▸ **EXERCISE INSTRUCTIONS**
Only the last stretch of the records is wanted: restate word for word the line with "rw [List.any_eq_false]" and every line after it.

▸ **DATA SHOWN**
/-- Leaving a record lowers one lease count and reaches no other session. -/
theorem leaveRecord_session {s : State} {slot : Nat} {r : Record} (hr : s.record slot = some r) (n m : Agent)
    (k : Option NoticeKind) : (s.leaveRecord slot n k).session m =
      if m = n then { s.session n with leaseCount := (s.session n).leaseCount - 1 } else s.session m := by
  unfold State.leaveRecord
  simp only [hr]
  rw [retireIfEmpty_session, grantCheck_session]
  cases k with
  | none => rw [State.losePart, setSession_session]; rfl
  | some k => rw [State.losePart, setSession_session]; rfl

theorem leaveRecord_session_ne (s : State) (slot : Nat) {n m : Agent} (h : m ≠ n) (k : Option NoticeKind) :
    (s.leaveRecord slot n k).session m = s.session m := by
  cases hr : s.record slot with
  | none => simp [State.leaveRecord, hr]
  | some r => rw [leaveRecord_session hr, if_neg h]

theorem removeAgent_session_ne (s : State) {n m : Agent} (h : m ≠ n) : (s.removeAgent n).session m = s.session m :=
  foldl_keeps (fun s t => t.session m = s.session m) (fun _ => rfl) (fun _ _ _ a b => b.trans a) _
    (fun t i => leaveRecord_session_ne t i h none) _ s

theorem expireUpgrade_session (s : State) (slot : Nat) (n m : Agent) :
    (s.expireUpgrade slot n).session m = s.session m := by
  unfold State.expireUpgrade
  split
  · rfl
  · rw [grantCheck_session]; rfl

theorem changeTime_session (s : State) (m : Monitor) (n : Agent) : (s.changeTime m).session n = s.session n := by
  unfold State.changeTime
  simp only
  split
  · rw [State.session, grantAll_sessions]; rfl
  · rfl

/-- The kept sets after each of the listed agents has lost a kept lease. -/
theorem foldl_loseKept_session (l : List Agent) (s : State) (m : Agent) :
    (l.foldl State.loseKept s).session m =
      { s.session m with standby := (s.session m).standby.map fun b => { b with kept := b.kept - l.count m } } := by
  have hid : ∀ o : Option Standby, o.map (fun b => { b with kept := b.kept - 0 }) = o := by
    intro o; cases o <;> rfl
  induction l generalizing s with
  | nil =>
    simp only [List.foldl_nil, List.count_nil, hid]
  | cons n l ih =>
    rw [List.foldl_cons, ih]
    by_cases hm : m = n
    · subst hm
      rw [State.loseKept, setSession_session_same, List.count_cons_self]
      cases hb : (s.session m).standby with
      | none => simp
      | some b =>
        simp only [Option.map_some]
        congr 3
        omega
    · rw [State.loseKept, setSession_session, if_neg hm, List.count_cons_of_ne (Ne.symm hm)]

theorem count_filter_kept {r : Record} (h : Asc r) (m : Agent) :
    ((r.holders.filter fun h => h.status == .kept).map fun h => h.agent).count m =
      if r.holders.any fun h => h.agent == m && h.status == .kept then 1 else 0 := by
  unfold Asc at h
  generalize r.holders = l at h ⊢
  induction l with
  | nil => rfl
  | cons x l ih =>
    rw [List.pairwise_cons] at h
    have hn : x.agent = m → ∀ y ∈ l, y.agent ≠ m := by
      intro e y hy e'
      have := h.1 y hy
      rw [e, e'] at this
      omega
    have h0 : x.agent = m → (l.any fun h => h.agent == m && h.status == .kept) = false := by
      intro e
      rw [List.any_eq_false]
      intro y hy
      simp [hn e y hy]
    rw [List.filter_cons, List.any_cons]
    by_cases hs : x.status = .kept
    · simp only [hs, beq_self_eq_true, if_true, List.map_cons, Bool.and_true]
      by_cases e : x.agent = m
      · rw [e, List.count_cons_self, ih h.2, h0 e]; simp
      · rw [List.count_cons_of_ne e, ih h.2]; simp [e]
    · have : (x.status == HolderStatus.kept) = false := by simpa using hs
      simp only [this, Bool.false_eq_true, if_false, Bool.and_false, Bool.false_or]
      exact ih h.2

▸ **EXPECTED OUTPUT**
      rw [List.any_eq_false]
      intro y hy
      simp [hn e y hy]
    rw [List.filter_cons, List.any_cons]
    by_cases hs : x.status = .kept
    · simp only [hs, beq_self_eq_true, if_true, List.map_cons, Bool.and_true]
      by_cases e : x.agent = m
      · rw [e, List.count_cons_self, ih h.2, h0 e]; simp
      · rw [List.count_cons_of_ne e, ih h.2]; simp [e]
    · have : (x.status == HolderStatus.kept) = false := by simpa using hs
      simp only [this, Bool.false_eq_true, if_false, Bool.and_false, Bool.false_or]
      exact ih h.2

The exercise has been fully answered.